„In Tschechien gibt es keine naturnahe Forstwirtschaft“
Neben der Politik wurde in Tschechien zuletzt ein Thema besonders hoch gekocht: die Bekämpfung des Borkenkäfers im Böhmerwald. Hier stehen sich seit einigen Jahren zwei Parteien fast unversöhnlich gegenüber: die Regionalpolitiker und Beschäftigten der Holz verarbeitenden Industrie auf der einen sowie die Wissenschaftler und Naturschützer auf der anderen Seite. Seit der Ernennung des neuen Nationalpark-Leiters Jan Stráský spitzte sich der Konflikt in den vergangenen Wochen noch weiter zu. Am Gründonnerstag hat Umweltminister Chalupa dann entschieden, die rasanten Pläne von Stráský etwas zu stutzen. Doch an dem Vorhaben, vom Borkenkäfer befallene Bäume auch in den strengsten Schutzzonen zu fällen, hat sich nicht viel geändert. Über das Thema sprach Radio Prag mit Professor Josef Fanta.
„Ja, im Grunde genommen befinden wir uns in einer solchen Situation. Anfang der 1950er Jahre hatten wir hierzulande eine sehr gute Schule für ökologische Forstwirtschaft, die auf demselben Niveau war wie die naturnahe Waldwirtschaft in Deutschland. Diese Schule wurde von den Kommunisten abgeschafft. Seit der Zeit gibt es bei uns keine gute Ausbildung und Erziehung im Bereich der ökologischen Forstwirtschaft. Das widerspiegelt sich auch in der ganzen Diskussion.“
Haben Sie selbst die Forstwirtschaft studiert?„Ja, das war in den 1950er Jahren, in denen ich unter anderem mit den Professoren Svoboda, Zlatník, Mezera studiert habe. Mit den Kenntnissen von damals habe ich mein ganzes Leben lang gearbeitet. In den letzten 33 Jahren lebte ich in den Niederlanden – einem Land, das sich von Deutschland oder den Ländern Mitteleuropas schon unterscheidet. Ich habe meinen niederländischen Kollegen gelehrt, was eine naturnahe Waldwirtschaft ist. Sie haben es letzten Endes übernommen. Vor zwei Monaten hatten wir eine Tagung im Böhmerwald. Zu Gast waren auch zwei niederländische Kollegen, die vor den tschechischen Förstern Vorträge hielten über die naturnahe Waldwirtschaft.“
Das klingt fast absurd oder?„Das ist tatsächlich eine absurde Situation. Doch bedenken Sie: Die Niederlande oder Deutschland haben eine kontinuierliche Entwicklung durchgemacht, hierzulande war das nicht der Fall.

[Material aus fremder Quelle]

-- ==== Sys2Proof/Machine/Answers.lean ====
section
/-! DEFINITION. A request on the control link, from its complete frame to its reply (R202 to R204): what an
owning block answers, the outstanding request, the held answer. -/

namespace Sys2Proof.Machine

/-- What the owning block answers: its result and items, the state it leaves, how many store writes the reply
waits for, and whether the reset of RESTART follows the reply. -/
structure Answer where
  state       : State
  result      : Result
  body        : Body
  awaitWrites : Nat
  restarts    : Bool
  deriving DecidableEq, Repr

/-- An answer sent as the request is taken. -/
def State.reply (s : State) (r : Result) (b : Body) : Answer := ⟨s, r, b, 0, false⟩

/-- A result code alone. -/
def State.code (s : State) (r : Result) : Answer := s.reply r .none

/-- An answer whose reply waits for the store write the message caused, if it caused one (R186, R204). -/
def State.replyWritten (s before : State) (r : Result) (b : Body) : Answer :=
  ⟨s, r, b, if before.sus.writes < s.sus.writes then s.sus.writes else 0, false⟩

/-- The kind byte of a reply: the request's plus 80h (R202). -/
def replyKind (kind : Byte) : Byte := if 0x80 ≤ kind.toNat then 0xFF#8 else kind + 0x80#8

/-- The receiver returns to HUNTING, its buffer empty (R201). -/
def Clp.hunt (c : Clp) : Clp := { c with receiver := .hunting, buffer := [] }

/-- One more link error (R201). -/
def Clp.countError (c : Clp) : Clp := { c with linkErrors := satAdd 65535 c.linkErrors 1 }

/-- A frame that completes while a request is outstanding: the held answer, or discarded and counted (R203). -/
def Clp.hold (c : Clp) (r : Reply) : Clp :=
  match c.held with
  | none => { c with held := some r }
  | some _ => c.countError

/-- A request becomes outstanding with its reply, which is sent at once unless it waits (R203, R204). -/
def Clp.open_ (c : Clp) (o : Outstanding) : Clp :=
  { c with
    outstanding := some o
    sending := if o.awaitWrites = 0 ∧ c.sending = .nothing then .reply else c.sending }

/-- The outstanding request an answer makes. -/
def Answer.outstanding (a : Answer) (request : Option Request) (kind : Byte) : Outstanding :=
  ⟨request, ⟨replyKind kind, a.result, a.body⟩, a.awaitWrites, a.restarts⟩

/-- The answer is taken as that of the outstanding request. -/
def Answer.taken (a : Answer) (request : Option Request) (kind : Byte) : State :=
  a.state.withClp (a.state.clp.open_ (a.outstanding request kind))

/-- The kind of GET_STATUS, which RECOVERING answers (R202). -/
def getStatusKind : Byte := 0x01#8

/-- A well-formed message whose frame is complete: held while another is outstanding (R203), BUSY in RECOVERING
unless it is GET_STATUS (R202), and otherwise answered by the owning block (R202, R204). -/
def State.message (kind : Byte) (request : Request) (answer : State → Answer) (s : State) : State :=
  let s1 := s.withClp s.clp.hunt
  if s.clp.outstanding.isSome then s1.withClp (s1.clp.hold ⟨replyKind kind, .busy, .none⟩)
  else if s.sps.seq = .recovering ∧ kind ≠ getStatusKind then (s1.code .busy).taken (some request) kind
  else (answer s1).taken (some request) kind

end Sys2Proof.Machine
end

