/-- From R109, R157, R165 to R170, R173 and R178: PWARN released in FROZEN is a dip: every display field is dirty and no
panel generation is proved, the hold candidates are none, frozen from and the resume stage are none, and the sequencer
returns by the state frozen from. From OPEN it is OPEN again with closed cause SITE removed and DISPLAY set by the modules,
or goes on towards SHUTTING if the site is wanted CLOSED. From CLOSING it is CLOSING with the grace as it stands while a
fueling point is ARMED or in a sale, or OPEN if wanted so, and otherwise passes to SHUTTING. From WAKING it resumes at W1
with heater and heat timer as they stand, at W1 afresh if not begun, or from W2 on with its display test, or goes on to
SHUTTING if the site is wanted CLOSED. From SHUTTING it is NIGHT, reader domain, display supply and heater off and the
pulser supply per night watch, or WAKING from there. SITE_STATE is raised at OPEN, CLOSING and NIGHT. The shutting test
before the comparison with the wanted state, and the resumed stage before it, are the model's reading (assumption 43), as
is the notice (assumption 33). In any state but FROZEN only the monitor state changes (R177). -/
def Obligations.DipReturnsTheSite : Prop :=
  ∀ s : State, s.resetHeld = none →
    (s.sps.seq = .frozen → ∃ t, exec .powerWarningRelease s = .next t ∧
      t.sps.frozenFrom = .none ∧ t.sps.resume = .none ∧ t.sps.warning = false ∧ t.sps.wantedOpen = s.sps.wantedOpen ∧
      t.pins = { s.pins with pwarn := false } ∧ (∀ m p, (t.field m p).dirty = true) ∧
      t.pru.panelVerified = ⟨none, none⟩ ∧ t.sj.holdCandidates = ⟨none, none⟩ ∧ t.clp = s.clp ∧ t.sus = s.sus ∧
      ((∀ f, ¬ s.busyAt f) → t.sj.slots = s.sj.slots ∧ t.sj.totals = s.sj.totals) ∧
      (s.sps.frozenFrom = .opened ∨ s.sps.frozenFrom = .closing ∨ s.sps.frozenFrom = .shutting →
        (t.nu.get .siteState).pending = true) ∧
      -- from OPEN
      (s.sps.frozenFrom = .opened → s.sps.wantedOpen = true →
        t.sps.seq = .opened ∧ t.sps.stage = .none ∧ t.sps.closeGrace = none ∧ t.riu = s.riu ∧
          t.nu.get .siteState = (s.nu.get .siteState).raised ∧ t.sj.slots = s.sj.slots ∧ t.sj.totals = s.sj.totals ∧
          t.sps.heater = (s.sps.heater && s.sps.cold) ∧
          ∀ f, (t.fp f).closedCauses =
            { (s.fp f).closedCauses with site := false, display := !s.displaysOk f }) ∧
      (s.sps.frozenFrom = .opened → s.sps.wantedOpen = false → (∀ f, ¬ s.busyAt f) → s.sps.domain ≠ .off →
        t.shutsFrom s) ∧
      -- from CLOSING
      (s.sps.frozenFrom = .closing → (∃ f, s.busyAt f) →
        (s.sps.wantedOpen = false → t.sps.seq = .closing ∧ t.sps.closeGrace = s.sps.closeGrace ∧
          t.nu.get .siteState = (s.nu.get .siteState).raised ∧ t.riu = s.riu ∧ ∀ f, t.fp f = s.fp f) ∧
        (s.sps.wantedOpen = true → t.sps.seq = .opened ∧ t.sps.closeGrace = none)) ∧
      (s.sps.frozenFrom = .closing → (∀ f, ¬ s.busyAt f) → s.sps.domain ≠ .off →
        t.shutsFrom s ∧ t.nu.get .siteState = (s.nu.get .siteState).raised) ∧
      -- from WAKING
      (s.sps.frozenFrom = .waking → s.sps.wantedOpen = true →
        t.sps.seq = .waking ∧ t.fpc = s.fpc ∧ t.riu = s.riu ∧ t.psg = s.psg ∧ t.nu = s.nu ∧
        (s.sps.resume = .w1 → s.sps.heater = true ∨ s.sps.heatTimer.isSome →
          t.sps.stage = .w1 ∧ t.sps.stageTimer = none ∧ t.sps.heater = s.sps.heater ∧
            t.sps.heatTimer = s.sps.heatTimer ∧ t.sps.displaySupply = s.sps.displaySupply ∧
            t.sps.pulserSupply = s.sps.pulserSupply) ∧
        (s.sps.resume = .w1 → s.sps.heater = false → s.sps.heatTimer = none → s.sps.ambient < s.sus.image.ht →
          t.sps.stage = .w1 ∧ t.sps.stageTimer = none ∧ t.sps.heater = true ∧
            t.sps.heatTimer = some (s.sus.image.heatLimit * 60000000) ∧ t.sps.displaySupply = s.sps.displaySupply) ∧
        (s.sps.resume ≠ .w1 ∨ s.sps.heater = false ∧ s.sps.heatTimer = none ∧ s.sus.image.ht ≤ s.sps.ambient →
          (s.sps.cold = false → s.sps.displaySupply = false →
            t.sps.stage = .w2 ∧ t.sps.displaySupply = true ∧
              t.sps.stageTimer = some (s.sus.image.settle * 1000)) ∧
          (s.sps.cold = false → s.sps.displaySupply = true → s.dbc.bus ≠ .stuck →
            t.sps.stage = .w3 ∧ t.sps.stageTimer = none ∧ t.sps.awaiting = ⟨true, true, true, true⟩ ∧
              ∀ m, (t.module m).stage =
                if (s.module m).stage = .none then .pattern else (s.module m).stage) ∧
          (s.sps.cold = true ∨ s.sps.displaySupply = true ∧ s.dbc.bus = .stuck →
            t.sps.stage = .w4 ∧ t.sps.stageTimer = some 2000000 ∧ t.sps.pulserSupply = true ∧
              t.sps.displaySupply = s.sps.displaySupply ∧ ∀ m, (t.meter m).watchCount = 0))) ∧
      (s.sps.frozenFrom = .waking → s.sps.wantedOpen = false →
        (t.sps.seq = .shutting ∨ t.sps.seq = .night) ∧
          ((∀ f, ¬ s.busyAt f) → s.sps.domain ≠ .off → t.shutsFrom s)) ∧
      -- from SHUTTING
      (s.sps.frozenFrom = .shutting →
        t.sps.domain = .off ∧ (s.sps.domain ≠ .off → t.riu.link = .off ∧ t.riu.queue = []) ∧
          t.nu.get .siteState = (s.nu.get .siteState).raised ∧
          (s.sps.wantedOpen = false →
            t.sps.seq = .night ∧ t.sps.stage = .none ∧ t.sps.stageTimer = none ∧ t.sps.heater = false ∧
              t.sps.displaySupply = false ∧ t.sps.pulserSupply = s.sus.image.nightWatch ∧
              (s.sps.displaySupply = true → t.dbc.blanked = false ∧
                ∀ m, (t.module m).state ≠ .ok ∧ (t.module m).stage = .none)) ∧
          (s.sps.wantedOpen = true → t.sps.seq = .waking))) ∧
    (s.sps.seq ≠ .frozen → exec .powerWarningRelease s = .next { s with
      pins := { s.pins with pwarn := false }, sps := { s.sps with warning := false } })
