@[simp] theorem State.clearPump_frame (s : State) (p : Pump) :
    (s.clearPump p).pending = s.pending ∧ (s.clearPump p).resetHeld = s.resetHeld ∧ (s.clearPump p).pins = s.pins ∧
    (s.clearPump p).clp = s.clp ∧ (s.clearPump p).nu = s.nu ∧ (s.clearPump p).miu = s.miu ∧
    (s.clearPump p).fpc = s.fpc ∧ (s.clearPump p).pru = s.pru ∧ (s.clearPump p).dbc = s.dbc ∧
    (s.clearPump p).riu = s.riu ∧ (s.clearPump p).sj = s.sj ∧ (s.clearPump p).sps = s.sps ∧
    (s.clearPump p).sus = s.sus := by
  simp only [State.clearPump]
  (repeat' split) <;> simp

@[simp] theorem State.answerClearFaultPump_frame (p : Pump) (s : State) :
    (State.answerClearFaultPump p s).state.pending = s.pending ∧
    (State.answerClearFaultPump p s).state.resetHeld = s.resetHeld ∧
    (State.answerClearFaultPump p s).state.pins = s.pins ∧ (State.answerClearFaultPump p s).state.clp = s.clp ∧
    (State.answerClearFaultPump p s).state.nu = s.nu ∧ (State.answerClearFaultPump p s).state.miu = s.miu ∧
    (State.answerClearFaultPump p s).state.fpc = s.fpc ∧ (State.answerClearFaultPump p s).state.pru = s.pru ∧
    (State.answerClearFaultPump p s).state.dbc = s.dbc ∧ (State.answerClearFaultPump p s).state.riu = s.riu ∧
    (State.answerClearFaultPump p s).state.sj = s.sj ∧ (State.answerClearFaultPump p s).state.sps = s.sps ∧
    (State.answerClearFaultPump p s).state.sus = s.sus := by
  simp only [State.answerClearFaultPump]
  (repeat' split) <;> simp

@[simp] theorem State.answerStagePricesAt_frame (seconds : BitVec 24) (es : PerGrade RawPrice) (s : State) :
    (State.answerStagePricesAt seconds es s).state.pending = s.pending ∧
    (State.answerStagePricesAt seconds es s).state.resetHeld = s.resetHeld ∧
    (State.answerStagePricesAt seconds es s).state.pins = s.pins ∧
    (State.answerStagePricesAt seconds es s).state.clp = s.clp ∧
    (State.answerStagePricesAt seconds es s).state.nu = s.nu ∧
    (State.answerStagePricesAt seconds es s).state.miu = s.miu ∧
    (State.answerStagePricesAt seconds es s).state.fpc = s.fpc ∧
    (State.answerStagePricesAt seconds es s).state.psg = s.psg ∧
    (State.answerStagePricesAt seconds es s).state.dbc = s.dbc ∧
    (State.answerStagePricesAt seconds es s).state.riu = s.riu ∧
    (State.answerStagePricesAt seconds es s).state.sj = s.sj ∧
    (State.answerStagePricesAt seconds es s).state.sps = s.sps ∧
    (State.answerStagePricesAt seconds es s).state.sus = s.sus := by
  simp only [State.answerStagePricesAt]
  (repeat' split) <;> simp

@[simp] theorem State.answerStagePricesNow_frame (es : PerGrade RawPrice) (s : State) :
    (State.answerStagePricesNow es s).state.pending = s.pending ∧
    (State.answerStagePricesNow es s).state.resetHeld = s.resetHeld ∧
    (State.answerStagePricesNow es s).state.pins = s.pins ∧ (State.answerStagePricesNow es s).state.clp = s.clp ∧
    (State.answerStagePricesNow es s).state.miu = s.miu ∧ (State.answerStagePricesNow es s).state.psg = s.psg ∧
    (State.answerStagePricesNow es s).state.riu = s.riu ∧ (State.answerStagePricesNow es s).state.sj = s.sj ∧
    (State.answerStagePricesNow es s).state.sps = s.sps := by
  simp only [State.answerStagePricesNow]
  (repeat' split) <;> simp
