-- ==== Sys2Proof/Laws/Journal.lean ====
section
/-! SUPPORT. The sale journal and the totalizer store: what each operation does to the slots, the next sequence
number, the totals and the check word. -/

namespace Sys2Proof.Machine

/-! ### Slots -/

@[simp] theorem Sj.slot_put (j : Sj) (i k : Fin 32) (e : Option Entry) :
    (j.put i e).slot k = if k = i then e else j.slot k := by
  simp only [Sj.put, Sj.slot, Vector.get_eq_getElem, Vector.getElem_set]
  split <;> split <;> simp_all [Fin.ext_iff]

@[simp] theorem Sj.put_rest (j : Sj) (i : Fin 32) (e : Option Entry) :
    (j.put i e).nextSeq = j.nextSeq ∧ (j.put i e).totals = j.totals ∧ (j.put i e).checkWord = j.checkWord ∧
    (j.put i e).totalsCorrupt = j.totalsCorrupt ∧ (j.put i e).anticipation = j.anticipation ∧
    (j.put i e).holdCandidates = j.holdCandidates ∧ (j.put i e).lowArmed = j.lowArmed ∧
    (j.put i e).holdEntries = j.holdEntries := by
  simp [Sj.put]

/-- The slots alone decide what a slot holds. -/
theorem Sj.slot_of_slots {j k : Sj} (h : j.slots = k.slots) (i : Fin 32) : j.slot i = k.slot i := by
  simp [Sj.slot, h]

/-- What an operation on one slot may leave of the store: the slots as `slot` says, the rest of the counted items
unchanged. -/
structure Sj.OnlySlots (j k : Sj) (slot : Fin 32 → Option Entry) : Prop where
  slots : ∀ i, j.slot i = slot i
  nextSeq : j.nextSeq = k.nextSeq
  totals : j.totals = k.totals
  checkWord : j.checkWord = k.checkWord
  corrupt : j.totalsCorrupt = k.totalsCorrupt

theorem State.rearmLow_spec (s : State) : s.rearmLow.sj.OnlySlots s.sj s.sj.slot := by
  unfold State.rearmLow
  split <;> exact ⟨fun _ => rfl, rfl, rfl, rfl, rfl⟩

theorem State.lowTest_spec (s : State) : s.lowTest.sj.OnlySlots s.sj s.sj.slot := by
  unfold State.lowTest
  split <;> exact ⟨fun _ => rfl, rfl, rfl, rfl, rfl⟩

theorem State.changeEntry_spec (s : State) (i : Fin 32) (f : Entry → Entry) :
    (s.changeEntry i f).sj.OnlySlots s.sj (fun k => if k = i then (s.sj.slot i).map f else s.sj.slot k) := by
  unfold State.changeEntry
  exact ⟨fun k => by simp, by simp, by simp, by simp, by simp⟩

theorem State.freeSlot_spec (s : State) (i : Fin 32) :
    (s.freeSlot i).sj.OnlySlots s.sj (fun k => if k = i then none else s.sj.slot k) := by
  have h := State.rearmLow_spec (s.withSj (s.sj.put i none))
  unfold State.freeSlot
  exact ⟨fun k => by simp [h.slots], by simp [h.nextSeq], by simp [h.totals], by simp [h.checkWord], by
    simp [h.corrupt]⟩

/-! ### Totals and check word -/

theorem State.updateTotals_spec (s : State) (f : Totals → Totals) :
    (∀ i, (s.updateTotals f).sj.slot i = s.sj.slot i) ∧ (s.updateTotals f).sj.nextSeq = s.sj.nextSeq ∧
    (s.updateTotals f).sj.totals = f s.sj.totals ∧ (s.updateTotals f).sj.totalsCorrupt = s.sj.totalsCorrupt ∧
    (s.updateTotals f).sj.checkWord =
      (if s.sj.totalsCorrupt then s.sj.checkWord else (f s.sj.totals).check) := by
  exact ⟨fun _ => rfl, rfl, rfl, rfl, rfl⟩

/-! ### Reservation (R142, R143) -/

/-- What a reservation gives: the next sequence number, in a slot that was FREE or SETTLED. -/
theorem Sj.reserve_spec {j k : Sj} {f : Fp} {owner : Side} {token : Token} {limit : Limit} {level : Level}
    {e : EntryRef} (h : j.reserve f owner token limit level = some (e, k)) :
    e.seq = j.nextSeq ∧ k.nextSeq = j.nextSeq + 1 ∧ j.nextSeq ≤ 4294967295 ∧ j.chooseSlot = some e.slot ∧
      (∀ i, k.slot i = if i = e.slot then some (Entry.fresh j.nextSeq f owner token limit level) else j.slot i) ∧
      k.totals = j.totals ∧ k.checkWord = j.checkWord ∧ k.totalsCorrupt = j.totalsCorrupt := by
  unfold Sj.reserve at h
  split at h
  · simp at h
  · next hx =>
    split at h
    · simp at h
    · next i hi =>
      simp only [Option.some.injEq, Prod.mk.injEq] at h
      obtain ⟨rfl, rfl⟩ := h
      refine ⟨rfl, rfl, ?_, hi, fun k => ?_, rfl, rfl, rfl⟩
      · simpa [Sj.exhausted] using hx
      · exact Sj.slot_put _ _ _ _

/-! ### Recovery (R156) -/

/-- What recovery makes of one slot: RESERVED becomes FREE, ACTIVE becomes UNSETTLED with reason INTERRUPTED. -/
def recoveredEntry (now : Stamp) (o : Option Entry) : Option Entry :=
  match o with
  | none => none
  | some e =>
    match e.state with
    | .reserved => none
    | .active => some { e with state := .unsettled, ended := some (now, .interrupted) }
    | .unsettled => some e
    | .settled => some e

theorem State.recoverSlot_slot (s : State) (i k : Fin 32) :
    (s.recoverSlot i).sj.slot k = if k = i then recoveredEntry s.sps.time (s.sj.slot i) else s.sj.slot k := by
  unfold State.recoverSlot
  split
  · next h =>
    split
    · next hk => subst hk; simp [h, recoveredEntry]
    · rfl
  · next e h =>
    split
    · next he => simp [(s.freeSlot_spec i).slots, h, recoveredEntry, he]
    · next he =>
      simp only [State.withSps_sj]
      split
      · exact ((State.changeEntry_spec s i _).slots k).trans (by simp [h, recoveredEntry, he])
      · exact ((State.changeEntry_spec s i _).slots k).trans (by simp [h, recoveredEntry, he])
    · next he =>
      split
      · next hk => subst hk; simp [h, recoveredEntry, he]
      · rfl
    · next he =>
      split
      · next hk => subst hk; simp [h, recoveredEntry, he]
      · rfl

@[simp] theorem State.recoverSlot_time (s : State) (i : Fin 32) : (s.recoverSlot i).sps.time = s.sps.time := by
  simp only [State.recoverSlot]
  (repeat' split) <;> simp

/-- Recovery of a list of slots, each named once. -/
theorem State.recoverSlots_slot (l : List (Fin 32)) (hl : l.Nodup) (s : State) (k : Fin 32) :
    (l.foldl State.recoverSlot s).sj.slot k =
      if k ∈ l then recoveredEntry s.sps.time (s.sj.slot k) else s.sj.slot k := by
  induction l generalizing s with
  | nil => simp
  | cons i l ih =>
    obtain ⟨hi, hl⟩ := List.nodup_cons.mp hl
    rw [List.foldl_cons, ih hl, State.recoverSlot_time, State.recoverSlot_slot]
    by_cases hk : k = i
    · subst hk; simp [hi]
    · simp [hk]

theorem State.nameHold_spec (s : State) (f : Fp) : (s.nameHold f).sj.OnlySlots s.sj s.sj.slot := by
  unfold State.nameHold State.setCandidate
  simp only []
  (repeat' split) <;> exact ⟨fun _ => rfl, rfl, rfl, rfl, rfl⟩

/-- After recovery every slot is as R156 says. -/
theorem State.recoverJournal_slot (s : State) (k : Fin 32) :
    s.recoverJournal.sj.slot k = recoveredEntry s.sps.time (s.sj.slot k) := by
  unfold State.recoverJournal
  rw [(State.nameHold_spec _ _).slots, (State.nameHold_spec _ _).slots, State.recoverSlots_slot allSlots (List.nodup_finRange 32)]
  simp [allSlots]

end Sys2Proof.Machine
end

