-- ==== Sys2Proof/Tests/Slice0.lean ====
section
/-! SUPPORT. Tests of the model on small states: the WellFormed checks, worked examples of the manual, and for every
statement with hypotheses a state and operands that meet them. -/

namespace Sys2Proof.Tests

open Sys2Proof.Machine

/-! ### Small states -/

/-- The state after a command, for tests that follow one command. -/
def go (c : Instr) (s : State) : State :=
  match exec c s with
  | .next t => t
  | .fault _ => s
  | .refused _ => s

/-- No closed cause. -/
def noCause : ClosedCauses := ⟨false, false, false, false, false⟩

/-- A fueling point open and idle, all nozzles hung. -/
def idleFp : Fpc := { Fpc.atReset with state := .idle, closedCauses := noCause }

/-- A field that shows its wanted value. -/
def shown (m : ModuleId) (p : FieldPos) (w : Wanted) : Field := ⟨w, false, some (wantedCodes m p w), none, false⟩

/-- A module that is OK and shows its wanted values. -/
def okModule (m : ModuleId) (a b c : Wanted) : Module :=
  ⟨0x20, .ok, .none, ⟨shown m .f1 a, shown m .f2 b, shown m .f3 c⟩⟩

/-- In OPEN: everything powered, every display OK, the reader ACTIVE, G1 to G3 priced and proved at generation 1. -/
def opened : State :=
  { State.reset with
    fpc := .both idleFp
    psg := { State.reset.psg with sinceStart := 5000000 }
    pru :=
      { State.reset.pru with
        current := ⟨some ⟨1499, 1399⟩, some ⟨1699, 1599⟩, some ⟨1599, 1499⟩, none, none, none⟩
        panelVerified := .both (some 1) }
    dbc :=
      { State.reset.dbc with
        modules :=
          ⟨okModule .mod1 (.number 0) (.number 0) .blank, okModule .mod2 (.number 0) (.number 0) .blank,
            okModule .mod3 (.number 1499) (.number 1599) (.number 1699),
            okModule .mod4 (.number 1499) (.number 1599) (.number 1699)⟩ }
    riu := { State.reset.riu with link := .active, exchangeTimer := some 100000 }
    sps :=
      { State.reset.sps with
        seq := .opened, stage := .none, wantedOpen := true, pulserSupply := true, displaySupply := true
        domain := .on, opened := true } }

/-- The sequencer in a state and stage. -/
def staged (s : State) (q : SeqState) (g : Stage) : State := s.withSps { s.sps with seq := q, stage := g }

/-- In NIGHT. -/
def night : State := staged State.reset .night .none

/-- A MONEY authorization of an owner, slot 0, sequence number 1. -/
def auth (o : Side) : Auth := ⟨o, 7, .money 2000, .level1, 0x3F, 120, Stamp.lost, 0, 1⟩

/-- Its entry. -/
def entry (o : Side) (st : EntryState) : Entry :=
  ⟨st, 1, .fp1, o, 7, .money 2000, .level1,
    match st with
    | .reserved => none
    | _ => some ⟨.g1, 1499, 1, 13339, Stamp.lost, 0, 0, 0, 0⟩,
    none, RecordFlags.empty, none, none⟩

/-- The journal with one entry in slot 0. -/
def holding (e : Entry) : Sj := { Sj.delivered.put 0 (some e) with nextSeq := 2 }

/-- Sale registers of a sale of G1 with 2000 cents as its limit. -/
def sale : Sale :=
  { grade := .g1, level := .level1, t := 0, accL := 0, accH := 0, volume := 0, volumeCl := 0, money := 0
    price := 1499, limit := .money 2000, target := 13339, slowPoint := 13039, closePoint := 13319
    closeKind := .preset, an := 20, phase := some .fast, topUpDone := false, presetClosed := false
    dutyL := 1000, dutyH := 0, heldPhase := none, heldL := 0, heldH := 0, hung := false, deltaL := 0
    deltaH := 0
    flags := RecordFlags.empty, overShort := none }

/-- FP1 in OPEN with an authorization of an owner. -/
def armed (o : Side) : State :=
  (opened.setFp .fp1 { idleFp with state := .armed, auth := some (auth o), expiryTimer := some 120000000 }).withSj
    (holding (entry o .reserved))

/-- FP1 in OPEN in a sale of nozzle 1, its pump RUNNING. -/
def inSaleState (st : FpState) (r : Sale) (cause : Option StopCause) : State :=
  ((opened.setFp .fp1
    { idleFp with
      state := st, auth := some (auth .control), nozzleUp := ⟨true, false, false⟩, saleNozzle := some .n1
      sale := some r, stopCause := cause
      noFlowTimer := if st = .fueling then some 60000000 else none
      runOutTimer := if st = .stopping then some 1500000 else none }).withSj
    (holding (entry .control .active))).setPump .pumpL ⟨.running, 1, .none, none, none, none⟩

def fueling : State := inSaleState .fueling sale none
def stopping (c : StopCause) (r : Sale) : State := inSaleState .stopping { r with dutyL := 0, phase := none } (some c)
def starting : State := inSaleState .starting { sale with phase := none, dutyL := 0 } none

/-- A reader exchange whose answer is awaited. -/
def awaited (s : State) : State := s.withRiu { s.riu with exchange := some ⟨.poll, true⟩ }

theorem test_target_of_the_sale : targetOf sale.limit sale.price = sale.target := by decide

/-- The body of the reply made. -/
def bodyOf (s : State) : Option Body := s.clp.outstanding.map (fun o => o.reply.body)
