-- ==== Sys2Proof/Syntax.lean ====
section
/-!
DEFINITION. The commands: one constructor for each row of spec/opcode_table.json: in the table's order,
those with operands first, then those without.

Operand names: c claim (0 to 63); e index of an entry of the claim's hoist table; p physical stope (0 to 1,055);
lp logical stope; k array of a stope (0 to 16), or a unit's number; cb, rb column and row block of a layer;
vec vector of a pass; mb micro-batch; src the source of an access; v the value written (for a guarded write, the
value V of the completed pair); n claim page. Analogue readings, arrivals from partners and the outcomes of
physical checks are operands: they come from outside the block.
-/

namespace Sys2Proof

Hier herrschte zunächst der Kommunismus, und nach der Wende von 1989 stand wiederum die Wirtschaftsreform im Vordergrund. Es gab keinerlei Kontinuität und das Resultat ist die heutige Situation.
Sie haben die Situation im und um den Nationalpark Böhmerwald bestimmt schon eine Zeit lang beobachtet. Was sagen Sie zur Haltung des Nationalpark-Leiters, der von der Notwendigkeit überzeugt ist, dass Bäume auch in den strengsten Schutzzonen gefällt werden müssen?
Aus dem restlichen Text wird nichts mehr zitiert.